▶ _Goal of the exercise_: Under this line are the records; write out word for word the part that begins at the line containing "mode, R353. -/" and ends at the line containing "let a := activeRoles m", and no more.

▶ _Records for the exercise_:
>>>>>
-- ==== Sys2Proof/Machine/Smu.lean ====
section
/-! DEFINITION. The range, mode and state sequencer with dirty-field publish, 44_sequencer.md: the write procedures of R350
and one meaning per command. -/

namespace Sys2Proof.Machine

/-! ### Shared procedures, R350, R351 -/

/-- `PC(c) = c`: the PMU channel an SMU channel drives, R350. -/
def pmuChannelOf (c : Fin 1) : Fin 4 := ⟨c.val, by omega⟩

/-- `DAC_ADDR(role)`, R350. -/
def dacAddr (p : Params) (role : Role) : BitVec 6 := p.dacAddr[role.idx]

/-- The active roles of a mode, force, low clamp, high clamp, R351. -/
def activeRoles : ForceMode → Role × Role × Role
  | .fv => (.fv, .clli, .clhi)
  | .fi => (.fi, .cllv, .clhv)

/-- `role in Active(mode)`, R351. -/
def isActive (mode : ForceMode) (role : Role) : Bool :=
  decide (role = (activeRoles mode).1) || decide (role = (activeRoles mode).2.1) ||
    decide (role = (activeRoles mode).2.2)

/-- `DacW(c, role, r)`, R350: program one DAC from the stored value, in range `r`; the stored value is not written. -/
def dacW (c : Fin 1) (role : Role) (r : Range) (s : State) : Flow Unit :=
  let ch := s.smu.ch
  writeVerifyDac (pmuChannelOf c) (dacAddr s.par role) (valueToCode s.par role r (ch.value role) ch.cllv ch.clhv).1 s

/-- `RangeW(c, hw)`, R350. -/
def rangeW (c : Fin 1) (hw : BitVec 3) (s : State) : Flow Unit := updateRange (pmuChannelOf c) hw s

/-- `ModeW(c, m)`, R350. -/
def modeW (c : Fin 1) (m : ForceMode) (s : State) : Flow Unit := updateMode (pmuChannelOf c) m s

/-- `StateW(c, st)`, R350. -/
def stateW (c : Fin 1) (st : ChanState) (s : State) : Flow Unit := updateChState (pmuChannelOf c) st s

/-- Write the channel state. -/
def setCh (ch : SmuChannel) (s : State) : State := s.setSmu { s.smu with ch := ch }

/-! ### SMU_SET_VALUE, R352 -/

/-- The end of SMU_SET_VALUE: the effective value stored, the role's dirty bit set, the code returned. -/
def storeValue (role : Role) (code : BitVec 16) (xe : Rat) (s : State) : Flow Unit :=
  ret (.code code) (setCh ((s.smu.ch.setValue role xe).mark (dbit role)) s)

/-- SMU_SET_VALUE, R352: the DAC of an active role is written and verified; an inactive role is stored only. -/
def execSmuSetValue (channel role : BitVec 4) (value : BitVec 32) (s : State) : Host.Outcome State Fault Refusal :=
  runCommand (.smuSetValue channel role value) (fun s =>
    match smuChannel? channel, role? role, binary32? value with
    | some c, some ro, some x =>
      let v := valueToCode s.par ro s.smu.ch.range x s.smu.ch.cllv s.smu.ch.clhv
      if isActive s.smu.ch.mode ro then
        (writeVerifyDac (pmuChannelOf c) (dacAddr s.par ro) v.1 s).bind fun _ s => storeValue ro v.1 v.2 s
      else storeValue ro v.1 v.2 s
    | _, _, _ => raise .invalidArgument s) s

/-! ### SMU_SET_RANGE, R353 -/

/-- Both current clamps programmed for range `r'`. -/
def clampsW (c : Fin 1) (r' : Range) (s : State) : Flow Unit :=
  (dacW c .clli r' s).bind fun _ s => dacW c .clhi r' s

/-- The hardware steps of a range switch in force-voltage mode, R353: clamps before the range when it grows, after when it
shrinks. -/
def switchRangeFv (c : Fin 1) (r r' : Range) (s : State) : Flow Unit :=
  let hw := s.par.rangeHwCode[r']
  if largerRange s.par r' r then (clampsW c r' s).bind fun _ s => rangeW c hw s
  else (rangeW c hw s).bind fun _ s => clampsW c r' s

/-- The hardware steps of a range switch in force-current mode, R353: between two extended ranges the conservative code
first; else the DAC before the range when it grows, after when it shrinks. -/
def switchRangeFi (c : Fin 1) (r r' : Range) (s : State) : Flow Unit :=
  let hw := s.par.rangeHwCode[r']
  if extendedRange s.par r && extendedRange s.par r' then
    (dacW c .fi (rCons s.par) s).bind fun _ s => (rangeW c hw s).bind fun _ s => dacW c .fi r' s
  else if largerRange s.par r' r then (dacW c .fi r' s).bind fun _ s => rangeW c hw s
  else (rangeW c hw s).bind fun _ s => dacW c .fi r' s

/-- The hardware steps of a range switch, by the channel's mode, R353. -/
def switchRange (c : Fin 1) (r' : Range) (s : State) : Flow Unit :=
  match s.smu.ch.mode with
  | .fv => switchRangeFv c s.smu.ch.range r' s
  | .fi => switchRangeFi c s.smu.ch.range r' s

/-- SMU_SET_RANGE, R353: the held range is a no-op (R359). -/
def execSmuSetRange (channel range : BitVec 4) (s : State) : Host.Outcome State Fault Refusal :=
  runCommand (.smuSetRange channel range) (fun s =>
    match smuChannel? channel, index? 6 range with
    | some c, some r' =>
      if r' = s.smu.ch.range then ret .nothing s
      else (switchRange c r' s).bind fun _ s =>
        ret .nothing (setCh (SmuChannel.mark { s.smu.ch with range := r' } dbitRange) s)
    | _, _ => raise .invalidArgument s) s

/-! ### SMU_SET_MODE, R354 -/

/-- The three DACs of the new mode, in the order force, low clamp, high clamp, in the present range, R354. -/
def pushMode (c : Fin 1) (m : ForceMode) (s : State) : Flow Unit :=
  let a := activeRoles m
  (dacW c a.1 s.smu.ch.range s).bind fun _ s =>
  (dacW c a.2.1 s.smu.ch.range s).bind fun _ s =>
  dacW c a.2.2 s.smu.ch.range s

/-- SMU_SET_MODE, R354: the held mode is a no-op. -/
def execSmuSetMode (channel mode : BitVec 4) (s : State) : Host.Outcome State Fault Refusal :=
  runCommand (.smuSetMode channel mode) (fun s =>
    match smuChannel? channel, forceMode? mode with
    | some c, some m =>
      if m = s.smu.ch.mode then ret .nothing s
      else
        (pushMode c m s).bind fun _ s =>
        (modeW c m s).bind fun _ s =>
        ret .nothing (setCh (SmuChannel.mark { s.smu.ch with mode := m } dbitMode) s)
    | _, _ => raise .invalidArgument s) s

/-! ### SMU_SET_STATE, R355 -/

/-- SMU_SET_STATE, R355: the held state is a no-op. -/
def execSmuSetState (channel state : BitVec 4) (s : State) : Host.Outcome State Fault Refusal :=
  runCommand (.smuSetState channel state) (fun s =>
    match smuChannel? channel, enableState? state with
    | some c, some st =>
      if st = s.smu.ch.state then ret .nothing s
      else (stateW c st.chanState s).bind fun _ s =>
        ret .nothing (setCh (SmuChannel.mark { s.smu.ch with state := st } dbitState) s)
    | _, _ => raise .invalidArgument s) s

/-! ### Publish commands -/

/-- SMU_PUBLISH_TICK, R372: the drain; no bus primitive. -/
def execSmuPublishTick (s : State) : Host.Outcome State Fault Refusal :=
  runCommand .smuPublishTick (fun s => ret .nothing (drain s)) s

/-- SMU_QUEUE_FULL_UPDATE, R373: every dirty bit and `forcePublish`; no bus primitive. -/
def execSmuQueueFullUpdate (s : State) : Host.Outcome State Fault Refusal :=
  runCommand .smuQueueFullUpdate (fun s =>
    ret .nothing (s.setSmu { ch := { s.smu.ch with dirty := dirtyAll }, forcePublish := true })) s

end Sys2Proof.Machine
end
<<<<<
▶ _Reply_:
/-- The hardware steps of a range switch, by the channel's mode, R353. -/
def switchRange (c : Fin 1) (r' : Range) (s : State) : Flow Unit :=
  match s.smu.ch.mode with
  | .fv => switchRangeFv c s.smu.ch.range r' s
  | .fi => switchRangeFi c s.smu.ch.range r' s

/-- SMU_SET_RANGE, R353: the held range is a no-op (R359). -/
def execSmuSetRange (channel range : BitVec 4) (s : State) : Host.Outcome State Fault Refusal :=
  runCommand (.smuSetRange channel range) (fun s =>
    match smuChannel? channel, index? 6 range with
    | some c, some r' =>
      if r' = s.smu.ch.range then ret .nothing s
      else (switchRange c r' s).bind fun _ s =>
        ret .nothing (setCh (SmuChannel.mark { s.smu.ch with range := r' } dbitRange) s)
    | _, _ => raise .invalidArgument s) s

/-! ### SMU_SET_MODE, R354 -/

/-- The three DACs of the new mode, in the order force, low clamp, high clamp, in the present range, R354. -/
def pushMode (c : Fin 1) (m : ForceMode) (s : State) : Flow Unit :=
  let a := activeRoles m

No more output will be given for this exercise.